Le rebasing n’améliore ni la soutenabilité ni la transparence
Le CECAR rappelle que le rebasing ne réduit aucune dette, ne crée aucune ressource nouvelle et n’améliore ni la trésorerie de l’État ni sa capacité à financer l’éducation, la santé, la sécurité ou l’emploi. Il ne corrige pas non plus les dérives constatées dans l’exécution budgétaire, en particulier l’envolée des subventions énergétiques et la hausse continue de la masse salariale, désormais portée à 1 532,8 milliards de FCFA, au-delà des critères de convergence dès lors que l’on réintègre les « salaires cachés », pour reprendre le lexique même du gouvernement.
La situation reste donc marquée par un endettement devenu difficilement maîtrisable, une dépendance toujours plus forte aux emprunts pour couvrir des dépenses courantes qui devraient normalement être financées par les recettes internes, des hypothèses fiscales manifestement surestimées qui fragilisent la crédibilité du cadrage budgétaire, une faible territorialisation des investissements qui accentue les déséquilibres entre les régions, et un recours excessif aux ressources de trésorerie, signe évident d’une tension financière persistante au sein de l’État.
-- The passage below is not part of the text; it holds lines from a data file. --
-- ==== Sys2Proof/Certificates/Slice0/Obligations.lean ====
section
/-! DEFINITION. The statements for the provers, from the numbered rules of spec/. -/

open Sys2Proof Sys2Proof.Machine

/-! ### Encoding -/

/-- The fifteen words 30_encoding.md R67 writes out, with every operand `v` or `b`, and words R68 and R69
call illegal. -/
def Obligations.OpcodeMapWordsDecode : Prop :=
  decode 0x0100000000000000 = .ok .rst ∧
  decode 0x0200000000000000 = .ok .stat ∧
  (∀ v : Word, decode ((0x10000000 : BitVec 32) ++ v) = .ok (.bnew v)) ∧
  (∀ v : Word, decode ((0x11000000 : BitVec 32) ++ v) = .ok (.badd v)) ∧
  decode 0x1200000000000000 = .ok .bfin ∧
  decode 0x1300000000000000 = .ok .bcnt ∧
  (∀ v : Word, decode ((0x20000000 : BitVec 32) ++ v) = .ok (.dnew v)) ∧
  (∀ v : Word, decode ((0x21000000 : BitVec 32) ++ v) = .ok (.get v)) ∧
  decode 0x2200000000000000 = .ok .len ∧
  decode 0x3000000000000000 = .ok .cclr ∧
  (∀ b : Byte, decode ((0x31000000000000 : BitVec 56) ++ b) = .ok (.cput b)) ∧
  decode 0x3200000000000000 = .ok .clen ∧
  (∀ v : Word, decode ((0x33000000 : BitVec 32) ++ v) = .ok (.cget v)) ∧
  decode 0x4000000000000000 = .ok .plen ∧
  (∀ v : Word, decode ((0x41000000 : BitVec 32) ++ v) = .ok (.pget v)) ∧
  decode 0x0000000000000000 = .error .reservedOpcode ∧
  decode 0xFF00000000000000 = .error .reservedOpcode ∧
  decode 0x1100000100000001 = .error .reservedBits ∧
  decode 0x1200000000000001 = .error .operandNotZero ∧
  decode 0x3100000000000100 = .error .operandHighBits

/-- Every command, with every operand, is what its word decodes to (R60, R62, R63, R64, R67). -/
def Obligations.DecodeOfEncodeIsTheCommand : Prop :=
  ∀ i : Instr, decode (encode i) = .ok i

/-- Decode followed by encode is the identity on legal words, so two different words never decode to the
same command and operand (R73). -/
def Obligations.EncodeOfDecodeIsTheWord : Prop :=
  (∀ w i, decode w = .ok i → encode i = w) ∧
  (∀ v w i, decode v = .ok i → decode w = .ok i → v = w)

/-- The legal words are exactly those of the three formats with an opcode of the map (R62 to R64, R67 to
R70). -/
def Obligations.LegalWordsAreThoseOfTheFormats : Prop :=
  ∀ w : PortWord, (∃ i, decode w = .ok i) ↔ LegalForm w

/-! ### A step -/

/-- When the host presents a word that decodes to a command, the step is that command's execution on the
state with the word taken (20_memory.md R52, 30_encoding.md R73). -/
def Obligations.StepRunsTheDecodedCommand : Prop :=
  ∀ s w rest i, s.host = .command w :: rest → decode w = .ok i →
    step s = exec i { s with host := rest }

/-- A word with a reserved opcode or a reserved bit is answered with `IllegalCommand`, result 0, and writes
no state (45_system_commands.md R192, R193). -/
def Obligations.IllegalWordsAnswerIllegalCommand : Prop :=
  ∀ s w rest, s.host = .command w :: rest → ¬ LegalForm w →
    step s = .next { s with host := rest, rsp := some (responseWord .illegalCommand 0) }

/-- The reset input leaves the reset registers and no response, and a state no command can tell from the
one `RST` leaves but for the response (70_reset_and_hazards.md R240). That a reset during a command is one
input is log 9, that an absent response is `none` is log 4; the bytes of the buffers are free (log 6). -/
def Obligations.ResetInputLeavesResetState : Prop :=
  ∀ s x rest, s.host = .reset x :: rest →
    ∃ t u, step s = .next t ∧ exec .rst { s with host := rest } = .next u ∧
      SameVisible { u with rsp := none } t ∧
      t.phase = .idle ∧ t.width = 0 ∧ t.count = 0 ∧ t.plen = 0 ∧ t.clen = 0 ∧ t.rsp = none

/-- With no input from the host the block is idle and holds its state (60_exceptions.md R230; that a step
without input is a step is log 3). -/
def Obligations.IdleBlockHoldsItsState : Prop :=
  ∀ s : State, s.host = [] → step s = .next s

/-- Every command word, whatever its bits, gets one response word in the layout of 30_encoding.md R61: bits
55:32 are 0, the result is 0 with every error and for the commands that return no value. -/
def Obligations.EveryWordGetsOneResponse : Prop :=
  ∀ s w rest, Invariants s → s.host = .command w :: rest →
    ∃ t q, step s = .next t ∧ t.host = rest ∧ t.rsp = some q ∧
      q.extractLsb' 32 24 = 0 ∧
      (responseStatus q ≠ 0 → responseResult q = 0) ∧
      (∀ i, decode w = .ok i →
        (i = .rst ∨ i = .cclr ∨ (∃ v, i = .bnew v) ∨ (∃ c, i = .badd c) ∨ (∃ b, i = .cput b)) →
        responseResult q = 0)
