theorem Follows.next (h : SameVisible s t) : Follows (.next s) (.next t) := fun _ hu =>
  ⟨t, rfl, Host.Outcome.next.inj hu ▸ h⟩

theorem Follows.respond (h : SameVisible s t) (st : Status) (r : Word) :
    Follows (respond st r s) (respond st r t) := .next (h.withRsp _)

theorem Follows.raise (h : SameVisible s t) (e : Status) : Follows (raise e s) (raise e t) :=
  .respond h e 0

theorem Follows.ite {c : Prop} [Decidable c] {x y x' y' : Result} (hx : c → Follows x x')
    (hy : ¬ c → Follows y y') : Follows (if c then x else y) (if c then x' else y') := by
  split
  · exact hx ‹_›
  · exact hy ‹_›

/-- One access that answers the same to both. -/
theorem Follows.read {α : Type} {r : Except Fault α} {k k' : α → Result} (hk : ∀ a, Follows (k a) (k' a)) :
    Follows (attempt r k) (attempt r k') := by
  cases r with
  | ok a => exact hk a
  | error f => exact nofun

/-- A write that exists for both or for neither. -/
theorem Follows.write {c : Prop} [Decidable c] {u v : State} {f : Fault} {k k' : State → Result}
    (hk : Follows (k u) (k' v)) :
    Follows (attempt (if c then .ok u else .error f) k) (attempt (if c then .ok v else .error f) k') := by
  split
  · exact hk
  · exact nofun

section Writes

variable {k k' : State → Result} (h : SameVisible s t)
include h

theorem Follows.writePacked {a : Nat} {b : Byte}
    (hk : Follows (k (s.withPbuf (s.pbuf.write a b))) (k' (t.withPbuf (t.pbuf.write a b)))) :
    Follows (attempt (s.writePacked a b) k) (attempt (t.writePacked a b) k') := by
  rw [State.writePacked, State.writePacked, h.cfg]
  exact .write hk

theorem Follows.storePacked {d : List Byte}
    (hk : Follows (k (s.withPbuf (s.pbuf.writeRange 0 d))) (k' (t.withPbuf (t.pbuf.writeRange 0 d)))) :
    Follows (attempt (s.storePacked d) k) (attempt (t.storePacked d) k') := by
  rw [State.storePacked, State.storePacked, h.cfg]
  exact .write hk

theorem Follows.writeCompressed {a : Nat} {b : Byte}
    (hk : Follows (k (s.withCbuf (s.cbuf.write a b))) (k' (t.withCbuf (t.cbuf.write a b)))) :
    Follows (attempt (s.writeCompressed a b) k) (attempt (t.writeCompressed a b) k') := by
  rw [State.writeCompressed, State.writeCompressed, h.cfg]
  exact .write hk

theorem Follows.storeCompressed {d : List Byte}
    (hk : Follows (k (s.withCbuf (s.cbuf.writeRange 0 d))) (k' (t.withCbuf (t.cbuf.writeRange 0 d)))) :
    Follows (attempt (s.storeCompressed d) k) (attempt (t.storeCompressed d) k') := by
  rw [State.storeCompressed, State.storeCompressed, h.cfg]
  exact .write hk

end Writes

/-! ### Every command, every step -/

section Commands

variable (hs : Invariants s) (ht : Invariants t) (h : SameVisible s t)
include h

theorem execBnew_follows (w : Word) : Follows (execBnew w s) (execBnew w t) :=
  .ite (fun _ => .respond (h.withContext _ _ _ Memory.agreeBelow_zero) _ _) fun _ => .raise h _

include hs ht in
theorem execBadd_follows (c : Word) : Follows (execBadd c s) (execBadd c t) := by
  simp only [execBadd, h.phase, h.width, h.cfg, h.appendOffset]
  refine .ite (fun _ => .raise h _) fun hi => .ite (fun _ => .raise h _) fun hb =>
    .ite (fun _ => .raise h _) fun _ => .ite (fun hoff => .ite (fun _ => .raise h _) fun _ => ?begin)
      fun hoff => ?extend
  case begin =>
    have ho := Phase.opened_of hi hb
    obtain ⟨hplen, -⟩ := hs.packedLen_succ_of_boundary ho hoff
    refine .writePacked h (.respond ((h.withPacked (congrArg (· + 1) h.plen) ?_).withCount
      (congrArg (· + 1) h.count)) _ _)
    refine .write hs.pbufForm ht.pbufForm h.pbuf _ _ fun a ha hne => ?_
    have hlt : (s.plen + 1).toNat ≤ s.plen.toNat + 1 := toNat_succ_le s.plen
    have ha : a < (s.plen + 1).toNat := ha
    omega
  case extend =>
    obtain ⟨hplen, -⟩ := hs.packedLen_succ_of_within (Phase.opened_of hi hb) hoff
    rw [h.readPacked (by omega)]
    refine .read fun b => .writePacked h (.respond ((h.withPbuf ?_).withCount (congrArg (· + 1) h.count)) _ _)
    exact .write hs.pbufForm ht.pbufForm h.pbuf _ _ fun a ha _ => ha

include hs ht in
theorem execBfin_follows : Follows (execBfin s) (execBfin t) := by
  simp only [execBfin, h.phase, h.plen, h.cfg, h.packedBytes]
  refine .ite (fun _ => .raise h _) fun _ => .ite (fun _ => .raise h _) fun _ => .read fun d =>
    .ite (fun _ => .raise h _) fun _ => ?_
  refine .storeCompressed h (.respond ((h.withCompressed rfl ?_).withPhase _) _ _)
  exact .writeRange hs.cbufForm ht.cbufForm (Nat.mod_le _ _)

include hs ht in
theorem execDnew_follows (w : Word) : Follows (execDnew w s) (execDnew w t) := by
  simp only [execDnew, h.clen, h.cfg, h.compressedBytes]
  refine .ite (fun _ => .read fun d => ?_) fun _ => .raise h _
  split
  · exact .raise h.losePacked_withContext _
  · refine .storePacked h (.respond (h.withContext _ _ _ ?_) _ _)
    exact .writeRange hs.pbufForm ht.pbufForm (Nat.mod_le _ _)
Attention à l’instrumentalisation politique des chiffres
Le CECAR met en garde contre toute tentative de transformer le rebasing en outil de communication politique visant à :
• minimiser la gravité de la situation financière réelle,
• présenter artificiellement un redressement budgétaire inexistant,
• entretenir une illusion de performance alors que les finances publiques restent sous respiration assistée par l’endettement.
Nous rappelons que lors du rebasing de 2014, certains acteurs avaient accusé le gouvernement d’alors d’avoir « changé les bases de calcul ».
Aujourd’hui, le risque est inverse : utiliser le rebasing comme bouclier politique pour masquer des indicateurs détériorés.
Le rebasing n’est ni un succès économique, ni un outil d’amélioration de la gouvernance.
C’est simplement une mise à jour technique.
Transparence, rigueur et vérité des chiffres
Le CECAR appelle à une présentation pédagogique et honnête des effets du rebasing, afin que les citoyens puissent comprendre ce qu’il change réellement, et surtout ce qu’il ne change pas. Il est essentiel de distinguer clairement ce qui relève d’une simple amélioration statistique de ce qui constitue une véritable amélioration de l’économie réelle. Le débat national doit se concentrer sur l’essentiel : la soutenabilité de la dette, la qualité de la dépense publique, la relance de la production nationale, la création d’emplois durables et l’exigence de transparence ainsi que la réforme de la gouvernance.
Le rebasing ne doit en aucun cas devenir un outil destiné à maquiller une situation économique profondément dégradée. Les chiffres de la LFI 2026 montrent une économie sous tension, dépendante de l’endettement et reposant sur des hypothèses largement optimistes. Plus que jamais, le Sénégal a besoin de réformes structurelles sérieuses, d’une stratégie de production claire et d’une gestion rigoureuse et transparente des finances publiques.
Le Cercle des Cadres de la République des Valeurs réaffirme sa détermination à éclairer l’opinion avec des analyses précises, responsables et fidèles à la vérité.